──────── RECORDS FOR THIS EXERCISE ────────
-- ==== Sys2Proof/Certificates/Slice0/Obligations.lean ====
section
/-! DEFINITION. The statements for the provers, from the numbered rules of spec/. -/

namespace Sys2Proof.Machine

/-- Executing `i` at `s` carries one frame with the given level and bytes, and is otherwise exactly this, for each answer
of the transport. In all three cases `dc` holds the frame's level. No answer: the block stays in its phase (R199), in a
step of its own that puts no frame into the trace (DEDUCED, notes/assumptions/6.md). `Err e`:
the frame is recorded as failed, the response is `TransportFailure(e)` and the block is in IDLE (R109, R132). `Ok`: the
frame is recorded, and the block goes to the phase `after`, or for none to IDLE with the response `Ok` (R24). Nothing else
of the state changes. -/
def CarriesFrame (i : Instr) (s : State) (l : Level) (bytes : List Byte) (after : Option Phase) : Prop :=
  (s.nextAnswer = .pending →
    exec i s = .next { s with dc := selectLineOf l, answers := s.answers.tail, draws := s.draws + 1 }) ∧
  (∀ e, s.nextAnswer = .err e →
    exec i s = .next { s with
      dc := selectLineOf l, answers := s.answers.tail, draws := s.draws + 1, phase := .idle, req := none,
      trace := s.trace ++ [⟨l, bytes, .err e⟩], responses := s.responses ++ [.transportFailure e] }) ∧
  (∀ q, after = some q → s.nextAnswer = .ok →
    exec i s = .next { s with
      dc := selectLineOf l, answers := s.answers.tail, draws := s.draws + 1, phase := q,
      trace := s.trace ++ [⟨l, bytes, .ok⟩] }) ∧
  (after = none → s.nextAnswer = .ok →
    exec i s = .next { s with
      dc := selectLineOf l, answers := s.answers.tail, draws := s.draws + 1, phase := .idle, req := none,
      trace := s.trace ++ [⟨l, bytes, .ok⟩], responses := s.responses ++ [.ok] })

/-- The response to a one-frame request whose frame has this outcome (R101, R105). -/
def outcomeResponse : FrameOutcome → Response
  | .ok => .ok
  | .err e => .transportFailure e

/-- The state when requests have run to their responses: `frames` appended to the trace, one transport answer used for
each, `dc` at the last frame's level, the responses given, IDLE. -/
def afterRun (s : State) (rest : List Byte) (frames : List Frame) (responses : List Response) : State :=
  { s with
    dc := selectLineAfter s.dc frames, phase := .idle, req := none, trace := s.trace ++ frames, port := rest,
    answers := s.answers.drop frames.length, draws := s.draws + frames.length,
    responses := s.responses ++ responses }

end Sys2Proof.Machine

open Sys2Proof Sys2Proof.Machine

/-! ### Reset and invariant -/

/-- R21, R220: the block's four pieces of state after reset. -/
def Obligations.ResetLeavesTheBlockIdle : Prop :=
  State.reset.dc = .unknown ∧ State.reset.phase = .idle ∧ State.reset.req = none ∧ State.reset.trace = []

/-- The invariant holds after reset. -/
def Obligations.ResetSatisfiesTheInvariant : Prop := State.reset.Inv

/-- Every step keeps the invariant: phase and request agree (R24, R25), the select line follows the frames (R22), frames
have their widths (R57), the trace ends with what the running request has emitted (R126), and the failed requests are
answered with the failed frames' errors in order (R109, R193). -/
def Obligations.StepKeepsTheInvariant : Prop :=
  ∀ s t : State, s.Inv → step s = .next t → t.Inv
────────
ACTIVITY = Take from the listing every line in which the word "selectLineOf" appears.

ANSWER TO THIS TASK =
    exec i s = .next { s with dc := selectLineOf l, answers := s.answers.tail, draws := s.draws + 1 }) ∧
      dc := selectLineOf l, answers := s.answers.tail, draws := s.draws + 1, phase := .idle, req := none,
      dc := selectLineOf l, answers := s.answers.tail, draws := s.draws + 1, phase := q,
      dc := selectLineOf l, answers := s.answers.tail, draws := s.draws + 1, phase := .idle, req := none,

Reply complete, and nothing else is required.